Sunday, November 14, 2010

Traditional Marriage? Which Tradition? – by Christopher Ryan, Ph.D., December 19, 2008 – Psychology Today


A common refrain among those arguing against allowing same-sex marriage is that doing so would alter a long-standing trans-cultural definition of marriage. Rick Warren, the controversial evangelist Obama has invited to speak at his inauguration tells Ann Curry in an NBC interview that, "For five thousand years, every single culture and every single religion has defined marriage as a man and a woman."

Hogwash.

The prerequisite for this sort of absolute declaration is absolute ignorance of what one is talking about. In fact, the world is teeming with innumerable examples of marriage that would be unrecognizable to Warren and other so-called traditionalists.

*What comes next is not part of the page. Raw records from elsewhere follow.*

theorem witness_BsrNextYieldsTheNextBit :
    State.reset.bsr.isOpen = false ∧
    (let s := { reading [0xA5] with bsr := { openedReader true 0 with ended := true } }
     s.seq = .idle ∧ s.bsr.isOpen = true ∧ s.bsr.ended = true) ∧
    (let s := { reading [0xA5] with bsr := openedReader false 0 }
     s.seq = .idle ∧ s.bsr.isOpen = true ∧ s.bsr.ended = false ∧ s.bsr.unlimited = false ∧ s.bsr.count = s.bsr.target) ∧
    (let s := { reading [0xA5] with bsr := { openedReader false 9 with pos := 7 } }
     s.seq = .idle ∧ s.bsr.isOpen = true ∧ s.bsr.ended = false ∧ s.bsr.count ≠ s.bsr.target ∧ s.bsr.pos ≠ 8) ∧
    (let s := { reading [0xA5] with ioDraws := [.ioerr] }
     s.bsr.unlimited = true ∧ s.bsr.pos = 8 ∧ s.ioDraws.head? = some .ioerr) ∧
    (let s := reading []
     s.bsr.pos = 8 ∧ s.ioDraws.head? ≠ some .ioerr ∧ s.input[s.inPos.toNat]? = none) ∧
    (let s := reading [0xA5]
     s.bsr.pos = 8 ∧ s.ioDraws.head? ≠ some .ioerr ∧ s.input[s.inPos.toNat]? = some 0xA5#8) := by decide

theorem witness_BsrCloseDiscardsTheReader :
    State.reset.bsr.isOpen = false ∧ (reading []).seq = .idle ∧ (reading []).bsr.isOpen = true := by decide

/-- j below t, and j = t. -/
theorem witness_ReaderYieldsTheInputBits :
    let s := { loaded [0xA5] with arg := 4#64 }
    s.seq = .idle ∧ s.bsr.isOpen = false ∧ allDrawsOk s ∧ InputInv s ∧
    3 < min s.arg.toNat (8 * s.unread.length) ∧ min s.arg.toNat (8 * s.unread.length) ≤ 4 := by decide

theorem witness_ReaderInvariantsKept :
    let s := { reading [0xA5] with
                 bsr := { openedReader false 4 with count := 3#64, pos := 3 }, hostMoves := [.writeCmd 0x21000000#32] }
    ReaderInv s ∧ ∃ t, step s = .next t :=
  ⟨by decide, (exists_next (fun _ => true) (by decide +kernel)).imp fun _ h => h.1⟩

theorem freqAt_reset (sym : Byte) : freqAt State.reset.freq sym = 0#32 := by simp [freqAt, State.reset]

theorem witness_BuildOfDegenerateTables :
    (State.reset.seq = .idle ∧ ∀ sym, freqAt State.reset.freq sym = 0#32) ∧
    (let s := { State.reset with freq := setFreq State.reset.freq 0x41 5 }
     s.seq = .idle ∧ freqAt s.freq 0x41 ≠ 0#32 ∧ ∀ other, other ≠ 0x41#8 → freqAt s.freq other = 0#32) :=
  ⟨⟨rfl, freqAt_reset⟩, rfl, by rw [freqAt_setFreq_same]; decide,
    fun other h => (freqAt_setFreq_other _ _ h).trans (freqAt_reset other)⟩

theorem witness_BuildMakesTheGreedyTree :
    treeAB.seq = .idle ∧ 2 ≤ (usedSymbols treeAB.freq).length ∧ (usedSymbols treeAB.freq)[1]? = some 0x62#8 := by
  rw [show usedSymbols treeAB.freq = [0x61#8, 0x62#8] from usedSymbols_freqAB]
  decide

theorem witness_BuiltRootWeighsTheTotal : treeAB.seq = .idle ∧ freqAt treeAB.freq 0x61 ≠ 0#32 := by decide +kernel

theorem tbBuild_next {s : State} (h : s.seq = .idle) : ∃ t, exec .tbBuild s = .next t := by
  cases hb : buildTree s.freq s.node with
  | none => exact ⟨_, unitCommand_raise h (by simp only [ruleTbBuild, startCommand_freq, startCommand_node, hb]; rfl)⟩
  | some b => exact ⟨_, unitCommand_ret h (by simp only [ruleTbBuild, startCommand_freq, startCommand_node, hb]; rfl)⟩

/-- The arenas of the two states differ. -/
theorem witness_BuildDependsOnFreqAlone :
    let s1 := { State.reset with freq := freqTie }
    let s2 := { treeAB with freq := freqTie }
    s1.seq = .idle ∧ s2.seq = .idle ∧ s1.freq = s2.freq ∧ (∃ t, exec .tbBuild s1 = .next t) ∧
    ∃ t, exec .tbBuild s2 = .next t := by
  exact ⟨rfl, rfl, rfl, tbBuild_next rfl, tbBuild_next rfl⟩

theorem witness_InfoReadsSizeAndRoot :
    treeAB.seq = .idle ∧ treeAB.treeValid = true ∧ State.reset.treeValid = false := by decide

/-- Index 2 is the last entry, 3 the first past the tree. -/
theorem witness_NodeReadsOneEntry :
    let s2 := { treeAB with arg := 2#64 }
    let s3 := { treeAB with arg := 3#64 }
    s3.nodeCount.toNat ≤ (s3.arg.extractLsb' 0 9).toNat ∧ (s2.arg.extractLsb' 0 9).toNat < s2.nodeCount.toNat ∧
    (nodeAt s2.node (s2.arg.extractLsb' 0 9)).kind = .internal ∧
    (nodeAt treeAB.node (treeAB.arg.extractLsb' 0 9)).kind = .leaf := by decide +kernel

theorem witness_CountCountsTheUnreadBytes :
    let s := loaded [0x61, 0x61, 0x61, 0x62]
    s.seq = .idle ∧ InputInv s ∧ drawsOk (s.unread.length + 1) s ∧ ∀ b, s.unread.count b < 2 ^ 32 := by
  refine ⟨rfl, by decide, by decide, fun b => Nat.lt_of_le_of_lt List.count_le_length (by decide)⟩

/-- The IO_ERROR clause with the draw of the end of IN failing, and the OVERFLOW clause at its boundary, the 2^32-th
copy of one byte. -/
theorem witness_CountFailsPrecisely_ioerr :
    let s := { loaded [0x61] with ioDraws := [.ok, .ioerr] }
    s.seq = .idle ∧ InputInv s ∧ 1 ≤ s.unread.length ∧ (∀ b, (s.unread.take 1).count b < 2 ^ 32) ∧ drawsFailAt 1 s := by
  refine ⟨rfl, by decide, by decide, fun b => Nat.lt_of_le_of_lt List.count_le_length (by decide), by decide⟩

/-- An input of copies of one byte, of any length. -/
theorem witness_CountFailsPrecisely_overflow (n : Nat) (hn : n < 2 ^ 32) :
    let s := loaded (List.replicate (n + 1) 0#8)
    s.seq = .idle ∧ InputInv s ∧ n ≤ s.unread.length ∧ (∀ b, (s.unread.take n).count b < 2 ^ 32) ∧
    s.unread[n]? = some 0#8 ∧ (s.unread.take n).count 0#8 = n ∧ drawsOk (n + 1) s := by
  have hu : (loaded (List.replicate (n + 1) 0#8)).unread = List.replicate (n + 1) 0#8 := rfl
  have hl : (loaded (List.replicate (n + 1) 0#8)).input.length = n + 1 := List.length_replicate
  refine ⟨rfl, ⟨Nat.zero_le _, ?_⟩, ?_, fun b => ?_, ?_, ?_, ?_⟩
  · rw [hl, Config.inLenMax]; omega
  · rw [hu, List.length_replicate]; omega
  · refine Nat.lt_of_le_of_lt List.count_le_length ?_
    rw [List.length_take, hu, List.length_replicate]; omega
  · rw [hu, List.getElem?_replicate, if_pos (Nat.lt_succ_self n)]
  · rw [hu, List.take_replicate, List.count_replicate_self]; omega
  · intro d hd; simp [loaded, State.reset] at hd

/-- The last one at n = 2^32 − 1, the count the OVERFLOW clause names. -/
theorem witness_CountFailsPrecisely_at_the_limit :
    ∃ s : State, s.seq = .idle ∧ s.unread[2 ^ 32 - 1]? = some 0#8 ∧ (s.unread.take (2 ^ 32 - 1)).count 0#8 = 2 ^ 32 - 1 := by
  have h := witness_CountFailsPrecisely_overflow (2 ^ 32 - 1) (by decide)
  exact ⟨_, h.1, h.2.2.2.2.1, h.2.2.2.2.2.1⟩

/-- 1024 draws that are OK, and 1023 followed by a failing one. -/
theorem witness_HeaderWritesTheCounts :
    treeAB.seq = .idle ∧ drawsOk 1024 treeAB ∧
    drawsFailAt 1023 { treeAB with ioDraws := List.replicate 1023 .ok ++ [.ioerr] } := by decide +kernel

theorem witness_DeriveBindsRootToLeafPaths :
    (State.reset.seq = .idle ∧ TreeInv State.reset ∧ State.reset.treeValid = false) ∧
    treeAB.seq = .idle ∧ TreeInv treeAB ∧ treeAB.treeValid = true ∧ freqAt treeAB.freq 0 = 0#32 ∧
    freqAt treeAB.freq 0x61 ≠ 0#32 :=
  ⟨⟨rfl, fun h => absurd h (by decide), rfl⟩, rfl, treeAB_TreeInv, rfl, by decide +kernel, by decide +kernel⟩

theorem codesAB_TreeInv : TreeInv codesAB := fun _ => ⟨State.reset.node, test_tbBuild⟩

theorem codesAB_CodesInv : CodesInv codesAB := fun _ => ⟨rfl, test_encDerive⟩

theorem witness_CodesArePrefixFree :
    TreeInv codesAB ∧ CodesInv codesAB ∧ codesAB.codesValid = true ∧ freqAt codesAB.freq 0x61 ≠ 0#32 ∧
    freqAt codesAB.freq 0x62 ≠ 0#32 ∧ 0x61#8 ≠ 0x62#8 :=
  ⟨codesAB_TreeInv, codesAB_CodesInv, rfl, by decide +kernel, by decide +kernel, by decide⟩

theorem witness_CodelenReadsTheLength :
    codesAB.seq = .idle ∧ codesAB.codesValid = true ∧ treeAB.codesValid = false := by decide

/-- A bit inside the code, and the first one past it. -/
theorem witness_CodewordReadsAChunk :
    codesAB.seq = .idle ∧ codesAB.codesValid = true ∧ treeAB.codesValid = false ∧
    (0 < (codesAB.codeLenAt 0x61).toNat ∧ ¬ 1 < (codesAB.codeLenAt 0x61).toNat) := by decide +kernel

/-- Seven buffered bits and a code of one: m = 1. -/
theorem witness_EmitSendsOneCode :
    (treeAB.seq = .idle ∧ treeAB.codesValid = false) ∧ codesAB.bsw.isOpen = false ∧ codesAB.codeLenAt 0 = 0#8 ∧
    (let s := { codesAB with bsw := (writing 0x7F 7).bsw }
     s.seq = .idle ∧ s.codesValid = true ∧ s.bsw.isOpen = true ∧ s.codeLenAt 0x61 ≠ 0#8 ∧
     (bufferedBits s.bsw ++ s.codeOf 0x61).length / 8 = 1 ∧ drawsOk 1 s ∧
     drawsFailAt 0 { s with ioDraws := [.ioerr] }) := by decide +kernel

Two spirited ones (formerly known as berdache) were commonly found in many Amerindian cultures. They were either biological males who felt the presence of a female soul so strongly that they chose to live their lives as women or vice-versa, females who chose to live as men. Pedro de Magalhães de Gandovo described such women -- whom he called Amazons -- in 1576: "The wear their hair cut in the same way as the men, and go to war with bows and arrows and pursue game, always in company with men; each has a woman to serve her, to whom she says she is married, and they treat each other and speak with each other as man and wife."